I think you're also looking at GNB from the wrong perspective. You're looking at GNB like SE looks at is, as a pure DPS job and not as a tank. The way you make tanks more engaging and fun isn't by giving them busy work DPS skills. That's not their role. You should be giving them more unique mechanics during a fight like positioning, mitigation, and crowd control. This is the same argument with healers. Their problem isn't that their DPS rotation is boring, the problem is there is no need for healing during the long downtime between mechanics. That assumes the mechanic even dealt any damage to your party.
Paladin feels way worse for bloat because it has its whole magic phase suite of abilities that... are not meaningful abilities.
This I do agree with. I have mixed feelings about the PLD rework. On one hand it flows ok, but the optimal rotation is to cut yourself off mid combo for a burst phase and that should not be the case. It's another example of SE mistiming cooldowns that now needs to be corrected by the player. I like that magic is still a key part of it's rotation, but as you said it is not meaningful. No one cares if you have ranged abilities as a tank. Even ranged jobs spend all their time in melee uptime now. Which again reiterates my point that unless SE is willing to budge on their encounter design, job design can never improve. My hope is that come 7.0 SE will take a brand new look at the core gameplay and encounter design and decide it's time to finally break the mold. It's supposed to be the dawn of a brand new world for FFXIV. If ever there was a time and need for them to flip the table it's now.
Unfortunately, this just isn't something that this game, or MMOs in general lately, seem to be moving towards. Because that's very RPG-like. And MMOs aren't really played by RPG fans anymore - they're played by casuals who want farmville, or by turbovirgins who want to speedrun everything all hours of the day as quickly as humanly possible and who will shit themselves if someone chooses to do something remotely inefficient. Every MMO seems to play in a very on-rails way, with obvious rotations and an intended style of play, whereas those that leave it a little bit more up to the players to figure things out... inevitably have a mass exodus as NEETs annoy the shit out of everyone else by insisting that there's one way to play.
I would actually disagree, I don't think MMOs play even slightly like RPGs anymore. An RPG has some amount of decision making and character building outside of what they look like. FFXIV is as on rails as it gets. Even the gear is nothing except a stat stick or fashion piece. And to be honest I'm ok with it being a theme park. I'm ok with simplifying the meta game. Instead of worrying about getting the right rolls on your gear, or farming for thousands of hours to get the correct drop for your character, that part is all deterministic. I'm even fine with there being no skill trees or skill choices for a job. What I care about is what's given to me feels meaningful and fun. I want to feel like there is a purpose to what I'm doing other than this button has a bigger number. I even think your core rotation should be self-evident. But at least give me some tools that require reaction and timing to use properly. Tank's short mitigation is a step in the right direction. You get better reduction if you press it right before getting hit. Interrupts are a great idea and it's amazing it took so long to get it. But there are so many other things that got completely lost to time like crowd control, resource management, positioning, etc.

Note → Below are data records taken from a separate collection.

-- ==== Sys2Proof/Laws/Memory.lean ====
section
/-! SUPPORT. The laws of memory: a byte read after a write, the frame of every write, and the canonical form that every operation on
memory keeps. -/

namespace Sys2Proof.Machine

open Sys2Proof.Bits

/-! ## Read after write -/

theorem Memory.get_place (m : Memory) (a : Nat) (b : Byte) (x : Nat) :
    (Memory.place m a b).get x = if a = x then b else m.get x := by
  induction m with
  | nil => rfl
  | cons c m ih =>
    obtain ⟨k, v⟩ := c
    unfold Memory.place
    split
    · rfl
    · split
      · rename_i h; subst h
        by_cases e : a = x <;> simp [Memory.get, e]
      · rename_i h
        by_cases e : k = x
        · have : ¬ a = x := fun h' => h (h'.trans e.symm)
          simp [Memory.get, e, this]
        · simp [Memory.get, e, ih]

theorem Memory.get_without (m : Memory) (a x : Nat) :
    Memory.get (m.filter fun c => c.1 != a) x = if a = x then Memory.unlisted else m.get x := by
  induction m with
  | nil => simp [Memory.get]
  | cons c m ih =>
    obtain ⟨k, v⟩ := c
    by_cases e : k = a
    · subst e
      by_cases h : k = x <;> simp_all [Memory.get]
    · by_cases h : k = x
      · subst h
        have : ¬ a = k := fun h' => e h'.symm
        simp [Memory.get, e, this]
      · simp_all [Memory.get]

/-- A byte read after one byte is written. -/
theorem Memory.get_set (m : Memory) (a : Nat) (b : Byte) (x : Nat) : (m.set a b).get x = if a = x then b else m.get x := by
  unfold Memory.set
  split
  · rename_i h; rw [Memory.get_without, h]
  · exact Memory.get_place m a b x

/-- A byte outside the written range reads as before. -/
theorem Memory.get_write_outside (m : Memory) (a : Nat) (bs : List Byte) (x : Nat) (h : x < a ∨ a + bs.length ≤ x) :
    (m.write a bs).get x = m.get x := by
  induction bs generalizing m a with
  | nil => rfl
  | cons b bs ih =>
    simp only [List.length_cons] at h
    unfold Memory.write
    rw [ih _ _ (by omega), Memory.get_set, if_neg (by omega)]

/-- A byte inside the written range reads as written. -/
theorem Memory.get_write_inside (m : Memory) (a : Nat) (bs : List Byte) (k : Nat) (h : k < bs.length) :
    (m.write a bs).get (a + k) = bs[k] := by
  induction bs generalizing m a k with
  | nil => simp at h
  | cons b bs ih =>
    unfold Memory.write
    cases k with
    | zero => rw [Memory.get_write_outside _ _ _ _ (by omega), Memory.get_set]; simp
    | succ k =>
      have := ih (m.set a b) (a + 1) k (by simpa using h)
      rw [show a + (k + 1) = a + 1 + k by omega, this]; rfl

/-- A byte that no entry of a list of writes names reads as before. -/
theorem Memory.get_writeEach_outside (m : Memory) (l : List (Nat × Byte)) (x : Nat) (h : x ∉ l.map (·.1)) :
    (m.writeEach l).get x = m.get x := by
  induction l generalizing m with
  | nil => rfl
  | cons p l ih =>
    simp only [List.map_cons, List.mem_cons, not_or] at h
    unfold Memory.writeEach
    rw [ih _ h.2, Memory.get_set, if_neg (fun e => h.1 e.symm)]

/-- Of writes each at an address of its own, every byte reads as written. -/
theorem Memory.get_writeEach_inside (m : Memory) (l : List (Nat × Byte)) (h : (l.map (·.1)).Nodup) {p : Nat × Byte} (hp : p ∈ l) :
    (m.writeEach l).get p.1 = p.2 := by
  induction l generalizing m with
  | nil => cases hp
  | cons q l ih =>
    simp only [List.map_cons, List.nodup_cons] at h
    unfold Memory.writeEach
    rcases List.mem_cons.mp hp with rfl | hp
    · rw [Memory.get_writeEach_outside _ _ _ h.1, Memory.get_set, if_pos rfl]
    · exact ih _ h.2 hp

/-- The bytes of a zeroed range read as zero, and all others as before. -/
theorem Memory.get_zero (m : Memory) (a n x : Nat) : (m.zero a n).get x = if a ≤ x ∧ x < a + n then Memory.unlisted else m.get x := by
  unfold Memory.zero
  induction m with
  | nil => simp [Memory.get]
  | cons c m ih =>
    obtain ⟨k, v⟩ := c
    by_cases e : (decide (k < a) || decide (a + n ≤ k)) = true
    · rw [List.filter_cons_of_pos (p := fun c : Host.Cell => decide (c.1 < a) || decide (a + n ≤ c.1)) (a := (k, v)) e]
      simp only [Memory.get, ih]
      simp only [Bool.or_eq_true, decide_eq_true_eq] at e
      by_cases h : k = x
      · have : ¬ (a ≤ x ∧ x < a + n) := by omega
        simp [h, this]
      · simp [h]
    · rw [List.filter_cons_of_neg (p := fun c : Host.Cell => decide (c.1 < a) || decide (a + n ≤ c.1)) (a := (k, v)) e]
      simp only [Memory.get, ih]
      simp only [Bool.or_eq_true, decide_eq_true_eq] at e
      by_cases h : k = x
      · have : a ≤ x ∧ x < a + n := by omega
        simp [this]
      · simp [h]

/-- The bytes read from a range, one by one. -/
theorem Memory.read_eq (m : Memory) (a n : Nat) : m.read a n = (List.range n).map fun k => m.get (a + k) := by
  induction n generalizing a with
  | zero => rfl
  | succ n ih =>
    unfold Memory.read
    rw [ih, List.range_succ_eq_map, List.map_cons, List.map_map]
    simp only [Nat.add_zero, Function.comp_def, Nat.add_assoc, Nat.add_comm 1]

/-! ## The canonical form -/

theorem Memory.rising_mono {m : Memory} {lo hi : Nat} (h : lo ≤ hi) (k : Memory.risingFrom hi m = true) :
    Memory.risingFrom lo m = true := by
  cases m with
  | nil => rfl
  | cons c m =>
    obtain ⟨a, b⟩ := c
    simp only [Memory.risingFrom, Bool.and_eq_true, decide_eq_true_eq] at k ⊢
    exact ⟨⟨by omega, k.1.2⟩, k.2⟩

theorem Memory.rising_place {m : Memory} {lo a : Nat} {b : Byte} (h : Memory.risingFrom lo m = true) (ha : lo ≤ a)
    (hb : b ≠ Memory.unlisted) : Memory.risingFrom lo (Memory.place m a b) = true := by
  induction m generalizing lo with
  | nil => simp [Memory.place, Memory.risingFrom, ha, hb]
  | cons c m ih =>
    obtain ⟨k, v⟩ := c
    have h' := h
    simp only [Memory.risingFrom, Bool.and_eq_true, decide_eq_true_eq] at h'
    unfold Memory.place
    split
    · rename_i hk
      simp only [Memory.risingFrom, Bool.and_eq_true, decide_eq_true_eq, bne_iff_ne]
      exact ⟨⟨ha, hb⟩, ⟨by omega, by simpa using h'.1.2⟩, h'.2⟩
    · split
      · rename_i e; subst e
        simp only [Memory.risingFrom, Bool.and_eq_true, decide_eq_true_eq, bne_iff_ne]
        exact ⟨⟨ha, hb⟩, h'.2⟩
      · simp only [Memory.risingFrom, Bool.and_eq_true, decide_eq_true_eq]
        exact ⟨h'.1, ih h'.2 (by omega)⟩

/-- Any part of a canonical memory is canonical. -/
theorem Memory.rising_filter {m : Memory} {lo : Nat} (p : Host.Cell → Bool) (h : Memory.risingFrom lo m = true) :
    Memory.risingFrom lo (m.filter p) = true := by
  induction m generalizing lo with
  | nil => rfl
  | cons c m ih =>
    obtain ⟨k, v⟩ := c
    simp only [Memory.risingFrom, Bool.and_eq_true, decide_eq_true_eq] at h
    rw [List.filter_cons]
    split
    · simp only [Memory.risingFrom, Bool.and_eq_true, decide_eq_true_eq]
      exact ⟨h.1, ih h.2⟩
    · exact ih (Memory.rising_mono (by omega) h.2)

/-- A filtered memory keeps the canonical form: a core's banks cut out, a range zeroed. -/
theorem Memory.wf_filter {m : Memory} (p : Host.Cell → Bool) (h : m.wf = true) : Memory.wf (m.filter p) = true :=
  Memory.rising_filter p h

/-- A write of one byte keeps the canonical form. -/
theorem Memory.wf_set {m : Memory} (a : Nat) (b : Byte) (h : m.wf = true) : (m.set a b).wf = true := by
  unfold Memory.set
  split
  · exact Memory.wf_filter _ h
  · exact Memory.rising_place h (Nat.zero_le _) ‹_›

/-- A write of a byte list keeps the canonical form. -/
theorem Memory.wf_write {m : Memory} (a : Nat) (bs : List Byte) (h : m.wf = true) : (m.write a bs).wf = true := by
  induction bs generalizing m a with
  | nil => exact h
  | cons b bs ih => exact ih (a + 1) (Memory.wf_set a b h)

/-- Writes each at its own address keep the canonical form. -/
theorem Memory.wf_writeEach {m : Memory} (l : List (Nat × Byte)) (h : m.wf = true) : (m.writeEach l).wf = true := by
  induction l generalizing m with
  | nil => exact h
  | cons p l ih => exact ih (Memory.wf_set p.1 p.2 h)

/-- A write of a number keeps the canonical form. -/
theorem Memory.wf_writeNat {m : Memory} (a n v : Nat) (h : m.wf = true) : (m.writeNat a n v).wf = true := Memory.wf_write _ _ h

/-- Zeroing a range keeps the canonical form. -/
theorem Memory.wf_zero {m : Memory} (a n : Nat) (h : m.wf = true) : (m.zero a n).wf = true := Memory.wf_filter _ h

/-- Copying a range keeps the canonical form. -/
theorem Memory.wf_copyRange {m : Memory} (src n dst : Nat) (h : m.wf = true) : (m.copyRange src n dst).wf = true :=
  Memory.wf_writeEach _ (Memory.wf_zero _ _ h)

/-- Memory after reset has the canonical form. -/
theorem reset_wf : State.reset.mem.wf = true := rfl

/-! ## The control block -/

theorem look_put {α : Type} (xs : List (Nat × α)) (i k : Nat) (v : α) :
    look (put xs i v) k = if i = k then some v else look xs k := by
  induction xs with
  | nil => simp [put, look]
  | cons p xs ih =>
    obtain ⟨j, w⟩ := p
    unfold put
    split
    · simp [look]
    · split
      · rename_i h; subst h
        by_cases e : i = k <;> simp [look, e]
      · rename_i h
        by_cases e : j = k
        · have : ¬ i = k := fun h' => h (h'.trans e.symm)
          simp [look, e, this]
        · simp [look, e, ih]

theorem look_drop {α : Type} (xs : List (Nat × α)) (i k : Nat) : look (drop xs i) k = if i = k then none else look xs k := by
  unfold drop
  induction xs with
  | nil => simp [look]
  | cons p xs ih =>
    obtain ⟨j, w⟩ := p
    by_cases e : j = i
    · subst e
      by_cases h : j = k <;> simp_all [look]
    · by_cases h : j = k
      · subst h
        have : ¬ i = j := fun h' => e h'.symm
        simp [look, e, this]
      · simp_all [look]

/-- A control block register after one is written. -/
theorem State.dcbGet_dcbSet (s : State) (off : Nat) (v : Word) (k : Nat) :
    (s.dcbSet off v).dcbGet k = if off = k then v else s.dcbGet k := by
  unfold State.dcbSet State.dcbGet
  dsimp only
  split
  · rename_i h
    rw [look_drop]
    by_cases e : off = k
    · subst e; simp [h]
    · simp [e]
  · rw [look_put]
    by_cases e : off = k <;> simp [e]

end Sys2Proof.Machine
end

I really think SE is actually making it harder on themselves to balance the game trying to juggle so many jobs and abilities. As much as people say the game is too brain dead right now I'd argue it's actually too complicated. It's complicated because of bloat, not because the game is really "hard". But if we trimmed the game way back to a core set of skills, and role abilities that were designed for a purpose they would have less numbers to juggle. Then as they create new mechanics they introduce new skills that handle them, instead of adding new skills because expansion came out.
 
Hell, they don't even need to die; just have them leave like Lyse did, let a new group join.
The only reason I want to see them dead is that they keep pretending to be dead and making overtures in the narrative to them dying. Thancred, for example, was ripe to just retire after ShB. I only want his ass dead because he fake-died in ARR, fake-died in ShB itself, fake-died in EW, and in general doesn't seem to have much to do.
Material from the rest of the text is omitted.